On Sunday mornings Suzanne changes her walking route. Instead of walking to and over Rosetta Head, she and Maleko do a loop walk: from Solway Crescent to Kings Beach Rd, along the coastal path or Heritage Trail to Petrel Cove, then back to Solway Crescent.

If the weather is cloudy or overcast on Sunday morning I take a break from my early morning walk with Kayla in the local bushland, or along Esplanade Beach, to walk up and over Rosetta Head.

On these occasions I often use the Sunday morning walk to Rosetta Head to make cloud studies and seascapes, though this is scoping is in a very exploratory sense. Rosetta Head provides a good vantage point for this kind of photography, but the actual scene that l do photograph depends on the type of light as well as the clouds.

Waitpinga bushland

As part of building up some supplementary images as a background for the forthcoming online walking/photography exhibition at Encounters Gallery I have been photographing in a small patch of bushland in Waitpinga. I needed a contrast to the Littoral Zone images.

bushland, Depledge Rd, Waitpinga

The roadside vegetation that I see whilst walking the back country roads is limited in terms of photographic subject matter. So I have been wandering and exploring this bushland on both the early morning with Kayla and at the late afternoon poodlewalks with Maleko.

Petrel Cove

During the Xmas summer holidays the population along the coast of the southern Fleurieu Peninsula trebles. The coast becomes Adelaide’s summer playground.

The beach at Petrel Cove will be full of people and families relaxing and having fun during the day, and we will no longer have this space to ourselves.

seascape, Petrel Cove, Victor Harbor

It becomes a space for us to avoid whilst on our poodlewalks. Unless we are there around sunrise or just after. That is when it is deserted.

Agricultural landscapes

As mentioned in this post on my Encounter Studio blog I have started to explore the back country roads and the agricultural landscape in and around Waitpinga whilst on our afternoon poodlewalks. The Fleurieuscapes project needs to include the rural landscape in order to have some balance to the coastal images in the littoral zone. Most of the space of the Fleurieu Peninsula is an agricultural landscape consisting of dairy farms, grazing land for sheep and cattle, and the rapidly expanding vineyards.

I do struggle with photographing this subject matter, and most of what I see and then scope with a digital camera on our poodlewalks is boring and uninteresting, especially when I look at the digital files on the iMac’s computer screen. I am finding it to be a depressing and disheartening process.

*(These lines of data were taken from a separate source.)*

-- ==== Sys2Proof/Word.lean ====
section
/-! DEFINITION. The word types of the hart: 64-bit words (spec/00_scope.md R12, R20), bytes, register numbers. -/

namespace Sys2Proof

/-- A 64-bit value: a general register, the `pc`, an address, a CSR as software reads it (MXLEN = 64, R12). -/
abbrev Word := BitVec 64

/-- A memory byte (R49). -/
abbrev Byte := BitVec 8

/-- The number of a general register, `x0` to `x31` (R41). -/
abbrev Reg := BitVec 5

/-- A three-bit register field of a compressed instruction; it names `x8` to `x15` (R42, R454). -/
abbrev CReg := BitVec 3

/-- A CSR address (R47). -/
abbrev CsrAddr := BitVec 12

end Sys2Proof
end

One exception is this picture of pink gum, with a farm shed, silo and water tank along Pitkin Rd in Waitpinga that I came across on an exploratory afternoon poodlewalk with Kayla and Maleko:

Pitkin Rd, Waitpinga

This scoping picture was made in the autumn, when I first started to consciously explore the back country roads in Waitpinga. This picture of a dry, agricultural landscape works much better for me in black and white. The initial colour image looks too pretty and touristy–the photos would be what you would see in a feature in the glossy Fleurieu Living Magazine.